──────── Stored data ────────
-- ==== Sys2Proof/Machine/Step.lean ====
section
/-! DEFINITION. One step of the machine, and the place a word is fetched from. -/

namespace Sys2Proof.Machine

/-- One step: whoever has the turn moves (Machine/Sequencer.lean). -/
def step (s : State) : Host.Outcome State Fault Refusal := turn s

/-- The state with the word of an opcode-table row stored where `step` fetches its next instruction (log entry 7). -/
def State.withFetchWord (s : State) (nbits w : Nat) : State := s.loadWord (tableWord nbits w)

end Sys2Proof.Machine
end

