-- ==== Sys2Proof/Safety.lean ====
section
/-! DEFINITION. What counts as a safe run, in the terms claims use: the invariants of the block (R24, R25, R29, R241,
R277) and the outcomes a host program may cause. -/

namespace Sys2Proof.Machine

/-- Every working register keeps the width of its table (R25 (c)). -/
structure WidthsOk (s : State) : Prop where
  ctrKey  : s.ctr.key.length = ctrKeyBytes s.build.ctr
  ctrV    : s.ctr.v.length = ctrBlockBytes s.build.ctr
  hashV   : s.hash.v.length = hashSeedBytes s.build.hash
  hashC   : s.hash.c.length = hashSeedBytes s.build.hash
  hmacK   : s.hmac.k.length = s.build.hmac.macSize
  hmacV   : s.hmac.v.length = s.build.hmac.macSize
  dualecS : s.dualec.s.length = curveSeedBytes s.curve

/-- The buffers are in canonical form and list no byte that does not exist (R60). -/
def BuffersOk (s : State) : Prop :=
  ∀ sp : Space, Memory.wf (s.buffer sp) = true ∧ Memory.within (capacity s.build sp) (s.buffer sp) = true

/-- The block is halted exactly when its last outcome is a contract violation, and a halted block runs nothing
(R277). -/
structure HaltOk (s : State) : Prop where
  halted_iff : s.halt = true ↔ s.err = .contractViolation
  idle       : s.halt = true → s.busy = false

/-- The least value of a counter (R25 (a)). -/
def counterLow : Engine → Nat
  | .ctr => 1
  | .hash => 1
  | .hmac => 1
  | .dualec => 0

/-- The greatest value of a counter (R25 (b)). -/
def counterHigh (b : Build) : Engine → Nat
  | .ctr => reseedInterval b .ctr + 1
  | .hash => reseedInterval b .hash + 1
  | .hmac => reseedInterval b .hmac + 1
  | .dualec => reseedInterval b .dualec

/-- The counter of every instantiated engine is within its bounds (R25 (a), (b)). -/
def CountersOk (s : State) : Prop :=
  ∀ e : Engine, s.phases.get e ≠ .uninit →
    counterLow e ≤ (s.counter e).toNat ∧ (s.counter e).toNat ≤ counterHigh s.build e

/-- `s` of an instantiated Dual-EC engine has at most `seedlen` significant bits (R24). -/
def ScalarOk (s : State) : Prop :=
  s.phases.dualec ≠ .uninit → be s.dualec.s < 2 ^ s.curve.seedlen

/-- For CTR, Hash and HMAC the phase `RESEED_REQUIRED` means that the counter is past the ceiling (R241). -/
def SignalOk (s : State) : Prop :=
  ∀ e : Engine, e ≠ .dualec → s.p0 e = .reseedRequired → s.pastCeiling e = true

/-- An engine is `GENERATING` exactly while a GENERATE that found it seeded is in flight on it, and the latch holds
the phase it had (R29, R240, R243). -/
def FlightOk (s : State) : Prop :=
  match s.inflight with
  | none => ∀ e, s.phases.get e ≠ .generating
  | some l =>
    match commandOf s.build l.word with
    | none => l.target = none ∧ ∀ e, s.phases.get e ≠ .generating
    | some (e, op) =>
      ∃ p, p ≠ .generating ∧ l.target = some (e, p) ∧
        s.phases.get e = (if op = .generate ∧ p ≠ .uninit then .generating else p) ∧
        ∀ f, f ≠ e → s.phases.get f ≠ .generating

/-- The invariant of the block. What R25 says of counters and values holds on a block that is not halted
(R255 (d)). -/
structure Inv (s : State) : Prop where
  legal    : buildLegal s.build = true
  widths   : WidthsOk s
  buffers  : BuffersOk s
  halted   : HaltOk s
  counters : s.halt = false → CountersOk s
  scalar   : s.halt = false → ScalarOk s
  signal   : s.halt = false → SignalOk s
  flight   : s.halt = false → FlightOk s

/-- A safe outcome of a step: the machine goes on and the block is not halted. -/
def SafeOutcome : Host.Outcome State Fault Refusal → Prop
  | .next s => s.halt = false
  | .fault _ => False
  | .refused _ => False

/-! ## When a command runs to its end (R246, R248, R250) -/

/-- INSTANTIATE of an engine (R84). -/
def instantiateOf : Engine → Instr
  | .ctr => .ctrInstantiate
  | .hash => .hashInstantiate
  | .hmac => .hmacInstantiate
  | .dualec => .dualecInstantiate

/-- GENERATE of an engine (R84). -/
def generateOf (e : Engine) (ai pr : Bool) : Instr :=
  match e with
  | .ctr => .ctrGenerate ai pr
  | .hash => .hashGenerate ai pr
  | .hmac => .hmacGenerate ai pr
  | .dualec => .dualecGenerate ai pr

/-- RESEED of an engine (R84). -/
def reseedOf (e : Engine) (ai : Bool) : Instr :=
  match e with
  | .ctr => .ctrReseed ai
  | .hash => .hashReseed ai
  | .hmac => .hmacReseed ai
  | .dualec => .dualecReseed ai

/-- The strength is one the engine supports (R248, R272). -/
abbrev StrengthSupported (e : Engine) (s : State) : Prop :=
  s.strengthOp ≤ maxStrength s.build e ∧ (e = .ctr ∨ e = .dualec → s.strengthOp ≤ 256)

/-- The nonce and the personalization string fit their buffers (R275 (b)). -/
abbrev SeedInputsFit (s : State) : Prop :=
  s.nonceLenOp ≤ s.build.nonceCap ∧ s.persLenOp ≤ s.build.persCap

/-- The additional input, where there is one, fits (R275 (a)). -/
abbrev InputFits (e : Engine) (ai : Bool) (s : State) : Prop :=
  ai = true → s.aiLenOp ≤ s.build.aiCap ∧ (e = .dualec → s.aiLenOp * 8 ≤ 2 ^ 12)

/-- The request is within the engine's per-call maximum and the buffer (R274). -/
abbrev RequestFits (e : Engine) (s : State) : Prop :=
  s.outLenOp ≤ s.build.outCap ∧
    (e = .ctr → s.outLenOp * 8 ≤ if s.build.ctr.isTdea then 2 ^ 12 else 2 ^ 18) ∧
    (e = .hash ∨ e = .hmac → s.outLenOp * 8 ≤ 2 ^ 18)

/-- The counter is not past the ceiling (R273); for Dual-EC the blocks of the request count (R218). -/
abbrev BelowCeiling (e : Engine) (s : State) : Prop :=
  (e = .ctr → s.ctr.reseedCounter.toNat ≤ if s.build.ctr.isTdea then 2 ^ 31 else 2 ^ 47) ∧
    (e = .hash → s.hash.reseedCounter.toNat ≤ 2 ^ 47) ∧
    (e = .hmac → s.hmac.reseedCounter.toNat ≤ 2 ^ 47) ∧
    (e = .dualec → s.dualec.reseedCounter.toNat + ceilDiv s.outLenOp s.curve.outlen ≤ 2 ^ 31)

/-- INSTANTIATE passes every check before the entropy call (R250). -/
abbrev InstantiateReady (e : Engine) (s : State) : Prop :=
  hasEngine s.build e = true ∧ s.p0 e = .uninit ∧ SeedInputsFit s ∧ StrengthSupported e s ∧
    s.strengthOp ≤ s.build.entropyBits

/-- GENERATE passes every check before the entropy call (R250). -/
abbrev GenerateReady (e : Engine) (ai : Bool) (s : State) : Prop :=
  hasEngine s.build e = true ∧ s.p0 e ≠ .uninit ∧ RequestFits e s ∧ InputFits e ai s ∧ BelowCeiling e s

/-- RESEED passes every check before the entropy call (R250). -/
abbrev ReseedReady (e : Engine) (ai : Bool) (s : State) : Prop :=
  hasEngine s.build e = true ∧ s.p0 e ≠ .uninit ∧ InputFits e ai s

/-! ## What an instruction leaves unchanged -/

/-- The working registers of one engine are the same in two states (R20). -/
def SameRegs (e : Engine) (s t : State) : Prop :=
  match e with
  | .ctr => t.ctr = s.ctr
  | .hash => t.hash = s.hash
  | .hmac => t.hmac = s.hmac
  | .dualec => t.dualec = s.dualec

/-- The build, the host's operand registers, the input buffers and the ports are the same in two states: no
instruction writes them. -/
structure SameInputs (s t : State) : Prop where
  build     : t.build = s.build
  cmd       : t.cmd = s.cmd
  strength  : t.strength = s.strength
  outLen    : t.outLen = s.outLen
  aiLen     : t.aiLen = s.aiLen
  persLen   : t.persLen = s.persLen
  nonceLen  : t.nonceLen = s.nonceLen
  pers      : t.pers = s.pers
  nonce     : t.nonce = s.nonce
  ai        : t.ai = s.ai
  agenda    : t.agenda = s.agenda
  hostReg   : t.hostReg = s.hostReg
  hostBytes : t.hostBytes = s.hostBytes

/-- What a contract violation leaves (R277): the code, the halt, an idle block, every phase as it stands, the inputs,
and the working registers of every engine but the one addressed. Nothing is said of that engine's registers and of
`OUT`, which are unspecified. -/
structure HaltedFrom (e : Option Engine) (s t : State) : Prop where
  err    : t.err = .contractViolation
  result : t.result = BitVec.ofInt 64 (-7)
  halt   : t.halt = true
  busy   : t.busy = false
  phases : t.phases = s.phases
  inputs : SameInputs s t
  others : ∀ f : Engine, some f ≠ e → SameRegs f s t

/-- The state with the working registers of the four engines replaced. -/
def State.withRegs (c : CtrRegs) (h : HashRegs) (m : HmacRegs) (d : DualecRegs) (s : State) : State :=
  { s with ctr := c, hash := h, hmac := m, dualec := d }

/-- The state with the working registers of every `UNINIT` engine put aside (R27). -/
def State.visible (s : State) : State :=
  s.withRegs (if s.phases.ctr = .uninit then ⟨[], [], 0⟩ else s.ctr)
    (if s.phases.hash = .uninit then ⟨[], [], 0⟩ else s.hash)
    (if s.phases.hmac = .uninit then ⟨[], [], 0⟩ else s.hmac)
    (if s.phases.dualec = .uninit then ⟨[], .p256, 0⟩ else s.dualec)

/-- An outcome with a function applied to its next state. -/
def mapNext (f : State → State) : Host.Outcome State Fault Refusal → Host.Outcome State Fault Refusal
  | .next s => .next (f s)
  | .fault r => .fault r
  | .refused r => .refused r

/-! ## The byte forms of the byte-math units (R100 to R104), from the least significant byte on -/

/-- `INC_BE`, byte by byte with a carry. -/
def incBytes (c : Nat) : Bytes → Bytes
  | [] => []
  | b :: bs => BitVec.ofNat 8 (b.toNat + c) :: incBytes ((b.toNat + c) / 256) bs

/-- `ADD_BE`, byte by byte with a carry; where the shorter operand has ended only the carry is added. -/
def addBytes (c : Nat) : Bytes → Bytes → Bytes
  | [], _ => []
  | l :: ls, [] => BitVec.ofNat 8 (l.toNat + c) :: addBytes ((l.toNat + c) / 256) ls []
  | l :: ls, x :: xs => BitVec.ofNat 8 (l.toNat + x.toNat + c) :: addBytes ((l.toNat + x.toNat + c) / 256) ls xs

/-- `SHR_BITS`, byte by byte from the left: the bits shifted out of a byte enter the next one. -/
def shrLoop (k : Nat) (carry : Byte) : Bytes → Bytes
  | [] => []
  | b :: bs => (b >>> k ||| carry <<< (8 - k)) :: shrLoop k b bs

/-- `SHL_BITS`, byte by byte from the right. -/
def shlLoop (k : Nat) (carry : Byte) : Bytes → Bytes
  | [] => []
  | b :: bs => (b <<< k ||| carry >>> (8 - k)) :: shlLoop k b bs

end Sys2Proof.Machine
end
────────
──────── Stored data ────────
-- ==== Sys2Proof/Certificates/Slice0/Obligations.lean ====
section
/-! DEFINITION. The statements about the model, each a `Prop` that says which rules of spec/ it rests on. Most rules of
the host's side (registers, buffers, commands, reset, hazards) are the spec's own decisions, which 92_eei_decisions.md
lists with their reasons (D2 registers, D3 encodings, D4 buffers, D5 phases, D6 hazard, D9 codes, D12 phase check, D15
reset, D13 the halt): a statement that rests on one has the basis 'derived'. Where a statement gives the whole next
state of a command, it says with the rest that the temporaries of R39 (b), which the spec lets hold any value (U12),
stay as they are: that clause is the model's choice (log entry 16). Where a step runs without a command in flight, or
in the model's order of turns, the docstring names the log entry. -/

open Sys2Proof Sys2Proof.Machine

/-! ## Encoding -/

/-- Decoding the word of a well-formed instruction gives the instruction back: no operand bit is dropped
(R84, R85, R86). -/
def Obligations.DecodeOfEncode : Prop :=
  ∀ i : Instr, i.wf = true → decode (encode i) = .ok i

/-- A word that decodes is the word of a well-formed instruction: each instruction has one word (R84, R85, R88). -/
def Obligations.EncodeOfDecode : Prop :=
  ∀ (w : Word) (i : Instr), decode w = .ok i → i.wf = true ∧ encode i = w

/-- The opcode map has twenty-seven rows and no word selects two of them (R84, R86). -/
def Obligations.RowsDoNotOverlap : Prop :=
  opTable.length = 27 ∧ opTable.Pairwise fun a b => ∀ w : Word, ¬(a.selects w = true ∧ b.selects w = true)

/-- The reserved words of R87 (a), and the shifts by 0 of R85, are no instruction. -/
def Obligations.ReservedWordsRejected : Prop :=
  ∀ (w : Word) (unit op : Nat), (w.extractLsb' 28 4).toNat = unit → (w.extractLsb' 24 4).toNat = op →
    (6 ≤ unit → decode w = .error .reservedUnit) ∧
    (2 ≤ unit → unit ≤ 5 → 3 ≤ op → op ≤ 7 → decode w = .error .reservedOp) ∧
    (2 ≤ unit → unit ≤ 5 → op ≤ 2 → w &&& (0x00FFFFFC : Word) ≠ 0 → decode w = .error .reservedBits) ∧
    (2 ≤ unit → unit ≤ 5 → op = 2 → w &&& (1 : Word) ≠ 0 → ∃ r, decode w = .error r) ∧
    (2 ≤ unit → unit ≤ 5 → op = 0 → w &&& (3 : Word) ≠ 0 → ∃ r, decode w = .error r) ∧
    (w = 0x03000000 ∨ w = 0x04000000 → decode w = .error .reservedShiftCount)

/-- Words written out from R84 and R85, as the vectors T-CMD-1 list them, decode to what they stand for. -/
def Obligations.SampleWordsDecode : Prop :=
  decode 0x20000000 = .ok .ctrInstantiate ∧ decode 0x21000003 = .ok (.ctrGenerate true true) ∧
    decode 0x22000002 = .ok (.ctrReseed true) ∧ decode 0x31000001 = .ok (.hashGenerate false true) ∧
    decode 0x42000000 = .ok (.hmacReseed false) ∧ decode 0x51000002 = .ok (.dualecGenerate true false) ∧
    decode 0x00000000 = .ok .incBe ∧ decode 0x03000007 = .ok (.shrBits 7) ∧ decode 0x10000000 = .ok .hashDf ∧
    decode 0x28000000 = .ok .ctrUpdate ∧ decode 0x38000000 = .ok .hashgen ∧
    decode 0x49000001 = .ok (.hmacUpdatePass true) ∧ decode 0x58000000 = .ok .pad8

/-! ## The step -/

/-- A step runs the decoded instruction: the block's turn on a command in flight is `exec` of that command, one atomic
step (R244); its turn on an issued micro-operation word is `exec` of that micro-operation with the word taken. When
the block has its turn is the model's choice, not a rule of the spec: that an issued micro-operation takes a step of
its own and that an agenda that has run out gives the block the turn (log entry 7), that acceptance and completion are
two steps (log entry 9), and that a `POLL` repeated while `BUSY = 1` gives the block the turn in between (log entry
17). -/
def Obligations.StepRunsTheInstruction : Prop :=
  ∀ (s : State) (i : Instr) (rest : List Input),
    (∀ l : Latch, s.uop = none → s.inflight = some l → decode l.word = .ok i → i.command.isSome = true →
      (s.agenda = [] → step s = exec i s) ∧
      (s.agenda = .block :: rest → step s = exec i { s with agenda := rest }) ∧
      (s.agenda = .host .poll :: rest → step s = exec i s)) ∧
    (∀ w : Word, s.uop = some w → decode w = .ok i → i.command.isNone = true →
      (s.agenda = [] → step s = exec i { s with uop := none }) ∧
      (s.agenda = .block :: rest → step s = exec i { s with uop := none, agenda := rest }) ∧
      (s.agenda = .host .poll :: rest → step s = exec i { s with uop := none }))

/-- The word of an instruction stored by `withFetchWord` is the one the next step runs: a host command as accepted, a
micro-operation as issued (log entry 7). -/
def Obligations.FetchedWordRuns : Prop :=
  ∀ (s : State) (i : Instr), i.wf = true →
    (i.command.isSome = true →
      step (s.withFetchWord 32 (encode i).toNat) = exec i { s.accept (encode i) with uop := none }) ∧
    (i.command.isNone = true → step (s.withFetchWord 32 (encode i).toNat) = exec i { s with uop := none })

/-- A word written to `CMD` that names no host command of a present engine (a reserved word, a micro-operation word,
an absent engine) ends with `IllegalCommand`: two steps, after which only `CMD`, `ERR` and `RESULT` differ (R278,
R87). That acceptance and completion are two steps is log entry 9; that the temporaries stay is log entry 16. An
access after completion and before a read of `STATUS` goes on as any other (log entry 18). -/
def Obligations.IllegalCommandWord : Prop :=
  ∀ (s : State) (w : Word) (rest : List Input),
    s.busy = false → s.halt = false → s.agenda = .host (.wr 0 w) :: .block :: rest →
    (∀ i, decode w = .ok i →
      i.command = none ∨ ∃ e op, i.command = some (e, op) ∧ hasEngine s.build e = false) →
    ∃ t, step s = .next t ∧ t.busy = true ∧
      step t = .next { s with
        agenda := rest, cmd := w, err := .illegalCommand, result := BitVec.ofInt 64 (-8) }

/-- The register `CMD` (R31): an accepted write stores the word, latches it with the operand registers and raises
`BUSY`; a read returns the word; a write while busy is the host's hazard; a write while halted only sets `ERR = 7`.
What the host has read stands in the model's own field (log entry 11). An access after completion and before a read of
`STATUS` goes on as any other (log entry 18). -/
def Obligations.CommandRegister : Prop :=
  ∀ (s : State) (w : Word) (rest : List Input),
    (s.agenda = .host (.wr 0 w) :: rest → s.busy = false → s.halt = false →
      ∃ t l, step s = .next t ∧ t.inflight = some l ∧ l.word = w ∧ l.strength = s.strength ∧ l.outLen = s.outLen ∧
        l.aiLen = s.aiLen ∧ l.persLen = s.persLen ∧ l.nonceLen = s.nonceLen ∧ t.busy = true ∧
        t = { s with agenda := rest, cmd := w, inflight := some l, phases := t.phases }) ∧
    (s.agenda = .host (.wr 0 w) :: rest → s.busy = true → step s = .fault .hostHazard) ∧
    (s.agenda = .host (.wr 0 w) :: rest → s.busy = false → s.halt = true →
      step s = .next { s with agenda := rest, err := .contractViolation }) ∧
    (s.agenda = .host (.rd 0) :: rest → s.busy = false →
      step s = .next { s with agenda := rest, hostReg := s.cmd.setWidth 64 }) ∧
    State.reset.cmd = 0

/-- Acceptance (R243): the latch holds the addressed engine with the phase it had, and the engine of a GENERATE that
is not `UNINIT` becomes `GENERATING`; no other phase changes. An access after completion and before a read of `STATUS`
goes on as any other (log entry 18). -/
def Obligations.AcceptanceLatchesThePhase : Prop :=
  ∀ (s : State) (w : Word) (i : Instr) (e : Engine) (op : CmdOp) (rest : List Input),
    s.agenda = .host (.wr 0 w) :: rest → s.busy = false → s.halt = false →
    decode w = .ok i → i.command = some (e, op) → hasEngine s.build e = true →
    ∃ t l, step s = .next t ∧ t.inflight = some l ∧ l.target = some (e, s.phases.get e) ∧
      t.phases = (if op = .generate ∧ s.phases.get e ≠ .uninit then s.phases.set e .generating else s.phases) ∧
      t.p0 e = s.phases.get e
────────
Exercise objective
Looking at the data above, write out exactly the lines that start at the one containing "reset, D13 the" and end at the one containing "(encode i) = .ok i"; include both and nothing beyond.

Answer space
reset, D13 the halt): a statement that rests on one has the basis 'derived'. Where a statement gives the whole next
state of a command, it says with the rest that the temporaries of R39 (b), which the spec lets hold any value (U12),
stay as they are: that clause is the model's choice (log entry 16). Where a step runs without a command in flight, or
in the model's order of turns, the docstring names the log entry. -/

open Sys2Proof Sys2Proof.Machine

/-! ## Encoding -/

/-- Decoding the word of a well-formed instruction gives the instruction back: no operand bit is dropped
(R84, R85, R86). -/
def Obligations.DecodeOfEncode : Prop :=
  ∀ i : Instr, i.wf = true → decode (encode i) = .ok i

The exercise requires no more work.